Data provided >>
====
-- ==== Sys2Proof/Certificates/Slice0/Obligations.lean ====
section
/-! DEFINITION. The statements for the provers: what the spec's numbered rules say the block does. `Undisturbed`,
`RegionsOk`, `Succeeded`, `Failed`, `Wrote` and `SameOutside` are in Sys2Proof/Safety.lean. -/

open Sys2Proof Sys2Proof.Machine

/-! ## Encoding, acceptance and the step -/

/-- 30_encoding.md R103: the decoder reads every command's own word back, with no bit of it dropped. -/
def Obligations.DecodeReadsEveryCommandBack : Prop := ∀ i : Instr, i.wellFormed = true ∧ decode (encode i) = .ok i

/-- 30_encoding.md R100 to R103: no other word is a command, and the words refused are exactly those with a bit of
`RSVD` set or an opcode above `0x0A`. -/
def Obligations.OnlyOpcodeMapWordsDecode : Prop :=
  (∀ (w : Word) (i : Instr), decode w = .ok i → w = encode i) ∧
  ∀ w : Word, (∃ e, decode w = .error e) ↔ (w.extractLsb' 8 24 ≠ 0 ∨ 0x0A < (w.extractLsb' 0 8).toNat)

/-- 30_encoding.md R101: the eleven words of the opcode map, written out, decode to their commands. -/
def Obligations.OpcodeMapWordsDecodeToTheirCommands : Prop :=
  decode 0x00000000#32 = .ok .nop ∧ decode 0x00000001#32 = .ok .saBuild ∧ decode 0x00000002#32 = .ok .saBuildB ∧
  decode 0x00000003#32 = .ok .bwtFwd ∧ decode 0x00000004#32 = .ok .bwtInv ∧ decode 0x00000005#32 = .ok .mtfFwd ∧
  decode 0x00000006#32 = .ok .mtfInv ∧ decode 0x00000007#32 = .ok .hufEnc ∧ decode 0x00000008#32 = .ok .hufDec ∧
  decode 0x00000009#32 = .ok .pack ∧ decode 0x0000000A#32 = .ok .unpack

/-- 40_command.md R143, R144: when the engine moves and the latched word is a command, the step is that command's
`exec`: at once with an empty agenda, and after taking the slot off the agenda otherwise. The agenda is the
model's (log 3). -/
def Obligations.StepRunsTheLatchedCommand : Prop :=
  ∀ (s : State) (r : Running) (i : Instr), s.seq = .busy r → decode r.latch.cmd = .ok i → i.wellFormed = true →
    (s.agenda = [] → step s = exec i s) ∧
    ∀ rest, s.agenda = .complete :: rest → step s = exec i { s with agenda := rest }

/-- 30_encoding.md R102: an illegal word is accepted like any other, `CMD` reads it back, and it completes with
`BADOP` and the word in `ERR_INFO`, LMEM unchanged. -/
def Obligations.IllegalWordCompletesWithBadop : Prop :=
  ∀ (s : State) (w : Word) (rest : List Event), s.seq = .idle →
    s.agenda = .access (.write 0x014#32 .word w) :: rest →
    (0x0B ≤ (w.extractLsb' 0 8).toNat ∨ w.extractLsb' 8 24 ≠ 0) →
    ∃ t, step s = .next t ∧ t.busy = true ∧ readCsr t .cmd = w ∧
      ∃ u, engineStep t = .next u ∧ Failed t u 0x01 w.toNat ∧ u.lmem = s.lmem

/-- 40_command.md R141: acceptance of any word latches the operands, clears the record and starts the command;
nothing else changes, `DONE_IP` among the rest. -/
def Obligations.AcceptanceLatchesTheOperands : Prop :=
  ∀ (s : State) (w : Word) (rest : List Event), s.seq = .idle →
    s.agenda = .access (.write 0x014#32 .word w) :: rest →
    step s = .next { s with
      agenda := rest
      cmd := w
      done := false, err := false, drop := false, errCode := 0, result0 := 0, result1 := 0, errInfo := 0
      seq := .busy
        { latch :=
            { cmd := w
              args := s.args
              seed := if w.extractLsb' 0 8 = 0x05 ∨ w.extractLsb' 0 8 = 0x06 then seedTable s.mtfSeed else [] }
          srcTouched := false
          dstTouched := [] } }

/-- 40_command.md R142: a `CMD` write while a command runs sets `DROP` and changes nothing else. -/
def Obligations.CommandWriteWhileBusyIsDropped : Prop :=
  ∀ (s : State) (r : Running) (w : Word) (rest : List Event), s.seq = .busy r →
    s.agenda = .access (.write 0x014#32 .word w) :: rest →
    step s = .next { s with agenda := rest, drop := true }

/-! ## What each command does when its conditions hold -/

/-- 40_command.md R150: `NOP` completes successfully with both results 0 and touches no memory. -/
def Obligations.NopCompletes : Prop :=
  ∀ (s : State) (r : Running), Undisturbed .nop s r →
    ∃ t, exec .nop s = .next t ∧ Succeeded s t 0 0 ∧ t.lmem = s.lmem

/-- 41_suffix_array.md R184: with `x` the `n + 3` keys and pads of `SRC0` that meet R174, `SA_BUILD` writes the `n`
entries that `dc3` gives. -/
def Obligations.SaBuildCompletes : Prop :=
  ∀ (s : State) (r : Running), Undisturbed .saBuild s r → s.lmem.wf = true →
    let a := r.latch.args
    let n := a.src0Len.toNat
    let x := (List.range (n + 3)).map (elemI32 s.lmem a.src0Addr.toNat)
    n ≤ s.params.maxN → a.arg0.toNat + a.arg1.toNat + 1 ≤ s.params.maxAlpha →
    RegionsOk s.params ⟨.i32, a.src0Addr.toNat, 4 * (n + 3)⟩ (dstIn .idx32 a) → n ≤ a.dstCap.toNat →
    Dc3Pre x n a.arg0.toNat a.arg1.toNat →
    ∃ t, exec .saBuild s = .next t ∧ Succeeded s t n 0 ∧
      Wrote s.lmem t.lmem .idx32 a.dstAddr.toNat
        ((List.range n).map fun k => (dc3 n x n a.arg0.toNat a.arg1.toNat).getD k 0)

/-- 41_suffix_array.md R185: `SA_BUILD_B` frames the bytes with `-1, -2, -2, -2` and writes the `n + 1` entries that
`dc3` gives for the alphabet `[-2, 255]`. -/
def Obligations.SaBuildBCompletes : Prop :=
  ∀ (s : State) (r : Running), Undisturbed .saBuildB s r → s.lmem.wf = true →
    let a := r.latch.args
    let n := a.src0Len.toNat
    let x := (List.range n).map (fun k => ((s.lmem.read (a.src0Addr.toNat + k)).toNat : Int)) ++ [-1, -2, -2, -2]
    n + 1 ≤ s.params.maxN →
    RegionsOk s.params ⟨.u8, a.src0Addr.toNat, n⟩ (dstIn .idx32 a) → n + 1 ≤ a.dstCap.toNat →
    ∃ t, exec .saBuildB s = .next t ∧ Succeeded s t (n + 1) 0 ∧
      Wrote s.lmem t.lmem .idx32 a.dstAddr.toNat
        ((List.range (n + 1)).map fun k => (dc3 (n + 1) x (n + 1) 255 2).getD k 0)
====
What the exercise asks >>
The lines from the first of the entries through the line holding "def Obligations.StepRunsTheLatchedCommand : Prop" are to be restated word for word, and no others.

Written reply >>
-- ==== Sys2Proof/Certificates/Slice0/Obligations.lean ====
section
/-! DEFINITION. The statements for the provers: what the spec's numbered rules say the block does. `Undisturbed`,
`RegionsOk`, `Succeeded`, `Failed`, `Wrote` and `SameOutside` are in Sys2Proof/Safety.lean. -/

open Sys2Proof Sys2Proof.Machine

/-! ## Encoding, acceptance and the step -/

/-- 30_encoding.md R103: the decoder reads every command's own word back, with no bit of it dropped. -/
def Obligations.DecodeReadsEveryCommandBack : Prop := ∀ i : Instr, i.wellFormed = true ∧ decode (encode i) = .ok i

/-- 30_encoding.md R100 to R103: no other word is a command, and the words refused are exactly those with a bit of
`RSVD` set or an opcode above `0x0A`. -/
def Obligations.OnlyOpcodeMapWordsDecode : Prop :=
  (∀ (w : Word) (i : Instr), decode w = .ok i → w = encode i) ∧
  ∀ w : Word, (∃ e, decode w = .error e) ↔ (w.extractLsb' 8 24 ≠ 0 ∨ 0x0A < (w.extractLsb' 0 8).toNat)

/-- 30_encoding.md R101: the eleven words of the opcode map, written out, decode to their commands. -/
def Obligations.OpcodeMapWordsDecodeToTheirCommands : Prop :=
  decode 0x00000000#32 = .ok .nop ∧ decode 0x00000001#32 = .ok .saBuild ∧ decode 0x00000002#32 = .ok .saBuildB ∧
  decode 0x00000003#32 = .ok .bwtFwd ∧ decode 0x00000004#32 = .ok .bwtInv ∧ decode 0x00000005#32 = .ok .mtfFwd ∧
  decode 0x00000006#32 = .ok .mtfInv ∧ decode 0x00000007#32 = .ok .hufEnc ∧ decode 0x00000008#32 = .ok .hufDec ∧
  decode 0x00000009#32 = .ok .pack ∧ decode 0x0000000A#32 = .ok .unpack

/-- 40_command.md R143, R144: when the engine moves and the latched word is a command, the step is that command's
`exec`: at once with an empty agenda, and after taking the slot off the agenda otherwise. The agenda is the
model's (log 3). -/
def Obligations.StepRunsTheLatchedCommand : Prop :=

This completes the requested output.